TASK OBJECTIVE ::
The word to look for is "addr". Report every line of the entries below that has it.

Content starts

theorem exists_packs_target (h : 0 ≤ v ∧ v ≤ 2 ^ 32 - 1) : ∃ ra b, OperandShape.Packs .target [v] ra b := by
  obtain ⟨hv0, hv1⟩ := h
  obtain ⟨b, rfl⟩ := exists_toNat_eq (n := 32) hv0 (by omega)
  exact ⟨0, b, .target b⟩

theorem exists_packs_reg (h : 0 ≤ r ∧ r ≤ 7) : ∃ ra b, OperandShape.Packs .reg [r] ra b := by
  obtain ⟨hr0, hr7⟩ := h
  obtain ⟨ra, rfl⟩ := exists_toNat_eq (n := 3) hr0 (by omega)
  exact ⟨ra, 0, .reg ra⟩

end

theorem accepted_of_packs {m : Mnemonic} {operands : List Int} {ra : BitVec 3} {b : Word}
    (h : m.shape.Packs operands ra b) : AcceptedOperands m operands := by
  cases m <;> cases h
  case nop.none | hlt.none => trivial
  case mov.regWord | store.regWord => exact ⟨reg_range ra, word_range b⟩
  case load.regMode hb | cmp.regMode hb => exact ⟨reg_range ra, mode_range hb⟩
  case add.regReg rb | sub.regReg rb | and.regReg rb | or.regReg rb => exact ⟨reg_range ra, reg_range rb⟩
  case jeq.target | jmp.target => exact target_range b
  case out.reg => exact reg_range ra

theorem exists_packs_of_accepted {m : Mnemonic} {operands : List Int} (h : AcceptedOperands m operands) :
    ∃ ra b, m.shape.Packs operands ra b := by
  unfold AcceptedOperands at h
  split at h
  case h_1 | h_2 => exact ⟨0, 0, .none⟩
  case h_3 | h_4 => exact exists_packs_regWord h
  case h_5 | h_6 => exact exists_packs_regMode h
  case h_7 | h_8 | h_9 | h_10 => exact exists_packs_regReg h
  case h_11 | h_12 => exact exists_packs_target h
  case h_13 => exact exists_packs_reg h
  case h_14 => exact h.elim

/-- Settles O6. -/
theorem assemblerAcceptsExactlyTheRanges : Obligations.AssemblerAcceptsExactlyTheRanges := by
  intro m operands
  constructor
  · rintro ⟨w, h⟩
    obtain ⟨_, _, hp, _⟩ := packs_of_assemble h
    exact accepted_of_packs hp
  · intro h
    obtain ⟨_, _, hp⟩ := exists_packs_of_accepted h
    exact ⟨_, assemble_of_packs hp⟩

end Sys2Proof.Machine
end

section
/-! The mode-sensitive operand and the illegal words (spec/30_encoding.md R95, R96, R99): O10, O26. -/

namespace Sys2Proof.Machine

/-- Settles O10, by the two forms that `msop` gives. -/
theorem dualOperandConvention : Obligations.DualOperandConvention := by
  intro s b
  by_cases hb : b.toNat < 8
  · rw [msop, if_pos hb, dif_pos hb, State.operand, regOf_eq_mk hb]
  · rw [msop, if_neg hb, dif_neg hb, State.operand]

/-- Settles O26: all three illegal words are `State.raiseIllegal`. -/
theorem illegalWordsSetErr : Obligations.IllegalWordsSetErr := by
  intro i s hi
  have he : exec i s = .next s.raiseIllegal := by rcases hi with rfl | rfl | rfl <;> rfl
  exact ⟨s.raiseIllegal, he, rfl, rfl, rfl, rfl, fun _ => rfl, rfl, fun _ => rfl, rfl, rfl, rfl, rfl, rfl, rfl, rfl,
    rfl, rfl⟩

end Sys2Proof.Machine
end

section
/-! Every instruction completes and logs what spec/40_step_engine.md R128 says, and the engine step repeated on the
same `pc` (R122, R127): O27, O34, O36, O38, O39. -/

namespace Sys2Proof.Machine

/-- Settles O27: no arm of the dispatch faults or refuses. -/
theorem everyInstructionCompletes : Obligations.EveryInstructionCompletes := by
  intro i s
  cases i <;> exact ⟨_, rfl⟩

/-- Settles O34, by the cases of `Executes`: LOAD and STORE each in and out of range. -/
theorem eventsOfEachInstruction : Obligations.EventsOfEachInstruction := by
  intro i s t h
  cases Executes.of_exec h
  case loadIn rd src hr => exact ⟨by simp [hr], (List.append_nil _).symm⟩
  case loadOut rd src hr => exact ⟨by simp [hr, Logged], (List.append_nil _).symm⟩
  case storeIn rs addr hr => exact ⟨by simp [hr], (List.append_nil _).symm⟩
  case storeOut rs addr hr => exact ⟨by simp [hr, Logged], (List.append_nil _).symm⟩
  case out rs => exact ⟨rfl, rfl⟩
  all_goals exact ⟨rfl, (List.append_nil _).symm⟩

Content ends

TASK OUTPUT ::
  case storeIn rs addr hr => exact ⟨by simp [hr], (List.append_nil _).symm⟩
  case storeOut rs addr hr => exact ⟨by simp [hr, Logged], (List.append_nil _).symm⟩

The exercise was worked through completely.